At the inner-loop level, each array consists of P = 64 processing elements that compute 64 elements of the H, I, and D matrices in parallel.

Only systolic nearest neighbor communication between the processing elements is required. As with all systolic arrays, synchronization is implicit.

Local and Optimized Memory

The gains from specialization and parallelism are dependent on keeping the computation supplied from small, local memories.

Data compression can be employed to both increase the effective size of a local memory and to increase the effective bandwidth of a memory interface.

Reduced Overhead

Even a simple in-order processor spends over 90% of its energy on overhead: instruction fetch, instruction decode, data supply, and control.

A modern out-of-order processor spends over 99.9% of its energy on overhead adding costs for branch prediction, speculation, register renaming, and instruction scheduling.

Performing a 32-b integer add takes only 63 fJ in 28nm CMOS. Performing an integer add instruction on a 28nm ARM A-15 takes over 250pJ, about 4000× the energy of the add itself. There are no instructions to be fetched and hence no instructions fetch and decode energy.

Moreover, most adds do not need full 32-bit precision and just the number of bits needed are added, further saving energy.

Co-Design Is Needed

Because existing algorithms are highly tuned for conventional general-purpose processors, they are rarely the optimal approach for a specialized solution. Instead, the algorithm and hardware must be co-designed to jointly optimize performance and efficiency while preserving or enhancing accuracy.

Many existing algorithms are tuned to balance the performance of conventional processors with their memory systems.

To get significant speedup, such algorithms must be refactored to reduce the bandwidth demands on global memory. Although methods such as tiling and compression can be used to reduce global bandwidth to some degree, often more fundamental restructuring is required.

One approach to co-design is to trade more of an operation that is inexpensive in hardware (that is, logic limited) for less of an operation that is expensive (that is, memory limited).

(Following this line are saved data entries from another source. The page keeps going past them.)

/-- T with no sensor present. -/
def cfgNone : Cfg :=
  { cfgT with
    sensor :=
      { temp := { sensorOf .none 8 with present := false }
        ph := { sensorOf .none 8 with present := false }
        tds := { sensorOf .none 8 with present := false } } }

/-- A block over the exact numbers, its `PH_K` 3.5. -/
def cfgExact : Cfg :=
  let z : SensorCfg := { sensorOf .none 8 with initial := .exact 0 }
  { cfgT with
    sensor := { temp := z, ph := z, tds := z }
    ph := { k := .exact (7 / 2), initMode := .basic, defLow := .exact 1, defMid := .exact 2, defHigh := .exact 3 }
    tds :=
      TdsCfg.map .exact { a3 := 1, a2 := 2, a1 := 4, a0 := 0, tempCoeff := 1 / 2, factor := 1 / 2, defProbe := 1 }
    num := .exact }

/-- The rational numbers ordered upside down: a total order in which 1 is below 0. -/
def reversed : Config.Numerics ℚ := { exactNum with lt := fun a b => decide (b < a) }

/-- The block of T after its first reset. -/
def sT : State := State.initial cfgT

/-- The block with no sensor after its first reset. -/
def sNone : State := State.initial cfgNone

/-- T in advanced mode. -/
def sAdv : State := { sT with phMode := .advanced }

/-- T with the next answers of the front end. -/
def ask (temp ph tds : List Num32) (s : State) : State :=
  { s with rawAns := { temp := temp.map .b32, ph := ph.map .b32, tds := tds.map .b32 } }

/-- Five bytes of a chunk received and the sixth arriving. -/
def chunk (b0 b1 b2 b3 b4 b5 : Byte) (s : State) : State := loadCommand [b0, b1, b2, b3, b4, b5] s

/-- A Temperature sensor with filter `f`, the given window, cursor and stored value. -/
def window (f : FilterSel) (buf : List Num32) (cur : Nat) (v : Num32) : State :=
  { State.initial (cfgTemp f buf.length) with
    sensor := { sT.sensor with temp := { value := .b32 v, buf := buf.map .b32, cur := cur } } }

/-- The next state, if there is one. -/
def nextState : Outcome → Option State
  | .next s => some s
  | .fault _ => none
  | .refused _ => none

/-- One reading of the next state, if there is one. -/
def see {α : Type} (f : State → α) (o : Outcome) : Option α := (nextState o).map f

/-! ### Well-formedness: each check refuses an ill-formed term (rules R212, R116) -/

theorem test_legal_default : Config.default.legal = true := by decide
theorem test_illegal_kind_codes :
    ({ cfgT with codes := { Codes.default with kind := { temp := 0, ph := 1, tds := 1 } } } : Cfg).legal = false := by
  decide
theorem test_illegal_command_codes :
    ({ cfgT with codes := { Codes.default with cmd := { Codes.default.cmd with setMode := 0 } } } : Cfg).legal = false := by
  decide
theorem test_illegal_capacity_zero : (cfgTemp .mean 0).legal = false := by decide
theorem test_illegal_median_capacity_zero : (cfgTemp .median 0).legal = false := by decide
theorem test_illegal_median_capacity_two : (cfgTemp .median 2).legal = false := by decide
theorem test_legal_mean_capacity_two : (cfgTemp .mean 2).legal = true := by decide
theorem test_legal_absent_sensor :
    ({ cfgT with sensor := { cfgT.sensor with temp := { sensorOf .median 2 with present := false } } } : Cfg).legal
      = true := by decide
theorem test_legal_unfiltered : (cfgTemp .none 0).legal = true := by decide

/-! ### Decoding: a word of every row of the opcode map (rule R84), checksums by hand -/

theorem test_decode_tempReset : decode Codes.default [0x53, 0x00, 0x00, 0x00, 0x00, 0x53] = .instr (.tempReset 0) := by
  decide
theorem test_decode_tempCalibrate :
    decode Codes.default [0x53, 0x00, 0x01, 0x00, 0x00, 0x54] = .instr (.tempCalibrate 0) := by decide
theorem test_decode_tempCalLow :
    decode Codes.default [0x53, 0x00, 0x02, 0x00, 0x00, 0x55] = .instr (.tempCalLow 0) := by decide
theorem test_decode_tempCalMid :
    decode Codes.default [0x53, 0x00, 0x03, 0x00, 0x00, 0x56] = .instr (.tempCalMid 0) := by decide
theorem test_decode_tempCalHigh :
    decode Codes.default [0x53, 0x00, 0x04, 0x00, 0x00, 0x57] = .instr (.tempCalHigh 0) := by decide
theorem test_decode_tempSetMode :
    decode Codes.default [0x53, 0x00, 0x05, 0x00, 0x01, 0x59] = .instr (.tempSetMode 1) := by decide
theorem test_decode_phReset : decode Codes.default [0x53, 0x01, 0x00, 0x01, 0xFF, 0x54] = .instr (.phReset 511) := by
  decide
theorem test_decode_phCalibrate :
    decode Codes.default [0x53, 0x01, 0x01, 0x12, 0x34, 0x9B] = .instr (.phCalibrate 0x1234) := by decide
theorem test_decode_phCalLow : decode Codes.default [0x53, 0x01, 0x02, 0x00, 0x00, 0x56] = .instr (.phCalLow 0) := by
  decide
theorem test_decode_phCalMid : decode Codes.default [0x53, 0x01, 0x03, 0x00, 0x00, 0x57] = .instr (.phCalMid 0) := by
  decide
theorem test_decode_phCalHigh : decode Codes.default [0x53, 0x01, 0x04, 0x00, 0x00, 0x58] = .instr (.phCalHigh 0) := by
  decide
theorem test_decode_phSetMode :
    decode Codes.default [0x53, 0x01, 0x05, 0x01, 0x00, 0x5A] = .instr (.phSetMode 256) := by decide
theorem test_decode_tdsReset : decode Codes.default [0x53, 0x02, 0x00, 0x00, 0x00, 0x55] = .instr (.tdsReset 0) := by
  decide
theorem test_decode_tdsCalibrate :
    decode Codes.default [0x53, 0x02, 0x01, 0x1B, 0x9E, 0x0F] = .instr (.tdsCalibrate 7070) := by decide
theorem test_decode_tdsCalLow : decode Codes.default [0x53, 0x02, 0x02, 0x00, 0x00, 0x57] = .instr (.tdsCalLow 0) := by
  decide
theorem test_decode_tdsCalMid : decode Codes.default [0x53, 0x02, 0x03, 0x00, 0x00, 0x58] = .instr (.tdsCalMid 0) := by
  decide
theorem test_decode_tdsCalHigh :
    decode Codes.default [0x53, 0x02, 0x04, 0x00, 0x00, 0x59] = .instr (.tdsCalHigh 0) := by decide
theorem test_decode_tdsSetMode :
    decode Codes.default [0x53, 0x02, 0x05, 0x00, 0x01, 0x5B] = .instr (.tdsSetMode 1) := by decide
theorem test_decode_tlmTemp : decode Codes.default [0x53, 0x00, 0xFF, 0xFF, 0x51] = .instr (.tlmTemp 0xFFFF) := by decide
theorem test_decode_tlmPh : decode Codes.default [0x53, 0x01, 0x00, 0x46, 0x9A] = .instr (.tlmPh 70) := by decide
theorem test_decode_tlmTds : decode Codes.default [0x53, 0x02, 0x12, 0x34, 0x9B] = .instr (.tlmTds 0x1234) := by decide

/-- V18: a valid frame with unassigned codes is no instruction. -/
theorem test_decode_unassigned : decode Codes.default [0x53, 0x07, 0x09, 0x00, 0x00, 0x63] = .reject .unassigned := by
  decide
theorem test_decode_bad_length : decode Codes.default [0x53, 0x02, 0x01, 0x1B] = .reject (.invalid .badLength) := by
  decide

/-- R86: a table word is read big-endian; its checksum byte is completed where it is left 0. -/
theorem test_table_word_command : decodeTableWord 48 0x530201000000 = some (.tdsCalibrate 0) := by decide
theorem test_table_word_argument : decodeTableWord 48 0x5302011B9E0F = some (.tdsCalibrate 7070) := by decide
theorem test_table_word_telemetry : decodeTableWord 40 0x5301000000 = some (.tlmPh 0) := by decide
theorem test_table_word_bad_checksum : decodeTableWord 48 0x530201000001 = none := by decide

/-! ### The Frame Codec (section 2.1 of the vectors) -/

/-- V3. -/
theorem test_checksum_wraps : checksum [0xFF, 0xFF, 0x02] = 0x00 := by decide
/-- V7. -/
theorem test_enc6_all_ones : enc6 0x53 0xFF 0xFF 0xFF 0xFF = [0x53, 0xFF, 0xFF, 0xFF, 0xFF, 0x4F] := by decide
/-- V10. -/
theorem test_enc5 : enc5 0x53 0x02 0x12 0x34 = [0x53, 0x02, 0x12, 0x34, 0x9B] := by decide
/-- V12. -/
theorem test_dec6_checksum_mismatch : dec6 0x53 [0x53, 0x02, 0x01, 0x1B, 0x9E, 0x10] = .error .checksumMismatch := by
  decide
/-- V13: the prefix is tested before the checksum. -/
theorem test_dec6_bad_prefix : dec6 0x53 [0x54, 0x02, 0x01, 0x1B, 0x9E, 0x10] = .error .badPrefix := by decide
/-- V15: the length is tested first. -/
theorem test_dec6_bad_length : dec6 0x53 [0x54, 0x02, 0x01, 0x1B] = .error .badLength := by decide
/-- V16. -/
theorem test_dec5 : dec5 0x53 [0x53, 0x01, 0x00, 0x46, 0x9A] = .frame { kind := 1, valueHi := 0, valueLo := 0x46 } := by
  decide
/-- V17. -/
theorem test_dec5_checksum_mismatch : dec5 0x53 [0x53, 0x01, 0x00, 0x46, 0x9B] = .error .checksumMismatch := by decide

Co-design may also be used to reduce memory footprint—to make the use of small local memories feasible.

Co-designing special-purpose hardware for sparse operations enables these algorithms to be used to reduce computation as well.

Memory Dominates Accelerators

The area and power of most accelerators are dominated by memory, and their performance is often memory limited. As a result, much of the co-design described earlier is developing algorithms that have a small memory footprint.

Because the area and power of most accelerators are memory dominated, a reasonable first estimate of these costs can be made by considering only the memory. This allows rapid design space exploration.

Because global memory bandwidth is extremely expensive, many accelerators are designed to be global memory limited—to keep this expensive resource busy.

Because external memory bandwidth is so critical, it should be optimized. Memory schedulers should be employed that maximize memory throughput and memory contents should be compressed where possible.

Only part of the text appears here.